INSTRUCTIONS TO FOLLOW:
Each line of the records below that holds "then" should be returned.

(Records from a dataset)
/-- VRF: vector registers, masks, generators; a poisoned register is written as zero. -/
def vrfBytes (c : Cell) : List Byte :=
  numBytes ((List.range 4096).map fun i => if tblGet false c.poisonV (i / 64) then 0 else (tblGet 0 c.v i).toNat) 4
    ++ numBytes ((List.range 16).map fun n => (rdM c n).toNat) 8
    ++ numBytes ((List.range 64).map fun l => (tblGet 0 c.gens l).toNat) 4

/-- SWAPCTL (R146). -/
def swapctl (c : Cell) : Nat := bit01 c.yreq * 2 ^ 63 + c.thresh.toNat

/-- The scalars named by YREGS (R131). -/
def yregs (d : List Byte) : List Nat := ((List.range 8).map fun j => descNat d (184 + j) 1 % 64).filter fun n => n != 0

/-- A scalar as an image carries it. -/
def scalarWord (c : Cell) (n : Nat) : Nat := if n = 0 ∨ tblGet false c.poisonS n then 0 else (tblGet 0 c.s n).toNat

/-- SRF (R253). -/
def srfBytes (c : Cell) : List Byte :=
  numBytes ((List.range 64).map (scalarWord c)) 8 ++ toBytes (maskOf (rdP c) 16) 2 ++ toBytes c.cq.length 1 ++ zeroBytes 1
    ++ toBytes (maskOf (fun i => c.cq.getD i false) 16) 2 ++ zeroBytes 2
    ++ numBytes ((List.range 4).map fun n => (tblGet 0 c.lc n).toNat) 8
    ++ numBytes ((List.range 8).map fun n => (tblGet 0 c.mp n).toNat) 8
    ++ numBytes ((List.range 8).map fun n => (tblGet 0 c.xp n).toNat) 8
    ++ toBytes c.pc.toNat 8 ++ toBytes (bit01 c.super) 1 ++ zeroBytes 7
    ++ numBytes [(fmtctlRead c.fmtctl).toNat, c.stepcnt.toNat, swapctl c, c.tvec.toNat, c.trappc.toNat, (trapcause c).toNat,
        c.trapslot.toNat, c.trapaddr.toNat, c.trapaux.toNat, (latstat c).toNat, c.evsel.toNat] 8
    ++ numBytes ((List.range 16).map fun n => (tblGet 0 c.evcnt n).toNat) 8 ++ numBytes [c.watcha.toNat, c.watchc.toNat] 8
    ++ zeroBytes 96

/-- SRF of a yield record: the program counter and the scalars of YREGS, the rest zero (R252). -/
def yieldBytes (d : List Byte) (c : Cell) : List Byte :=
  numBytes ((List.range 64).map fun n => if (yregs d).contains n then scalarWord c n else 0) 8 ++ zeroBytes 168
    ++ toBytes c.pc.toNat 8 ++ zeroBytes 336

/-- The first n bytes of a bank; a poisoned word is written as zero (R260). -/
def bankBytes (c : Cell) (b n : Nat) : List Byte :=
  (List.range n).map fun o => if nearPoisoned c b o 1 then 0 else bankByte c b o

/-- The word state of n words of region j. -/
def wordState (c : Cell) (j n : Nat) : List Byte :=
  (List.range n).map fun w =>
    let mark := tblGet 0 c.writer (16384 * j + w)
    BitVec.ofNat 8 (bit01 (presentOdd c j w) + 2 * bit01 (mark != 0) + 4 * (mark - 1))

/-- The recency rank of a line among the cache's ways: how many ways of its set are older. -/
def rankInSet (c : Cell) (set : Nat) (l : CacheLine) : Nat :=
  ((cacheWays c).filter fun w => match getLine c w set with
    | some x => decide (x.rank < l.rank)
    | none => false).length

COMPLETED TASK:
  numBytes ((List.range 4096).map fun i => if tblGet false c.poisonV (i / 64) then 0 else (tblGet 0 c.v i).toNat) 4
def scalarWord (c : Cell) (n : Nat) : Nat := if n = 0 ∨ tblGet false c.poisonS n then 0 else (tblGet 0 c.s n).toNat
  numBytes ((List.range 64).map fun n => if (yregs d).contains n then scalarWord c n else 0) 8 ++ zeroBytes 168
  (List.range n).map fun o => if nearPoisoned c b o 1 then 0 else bankByte c b o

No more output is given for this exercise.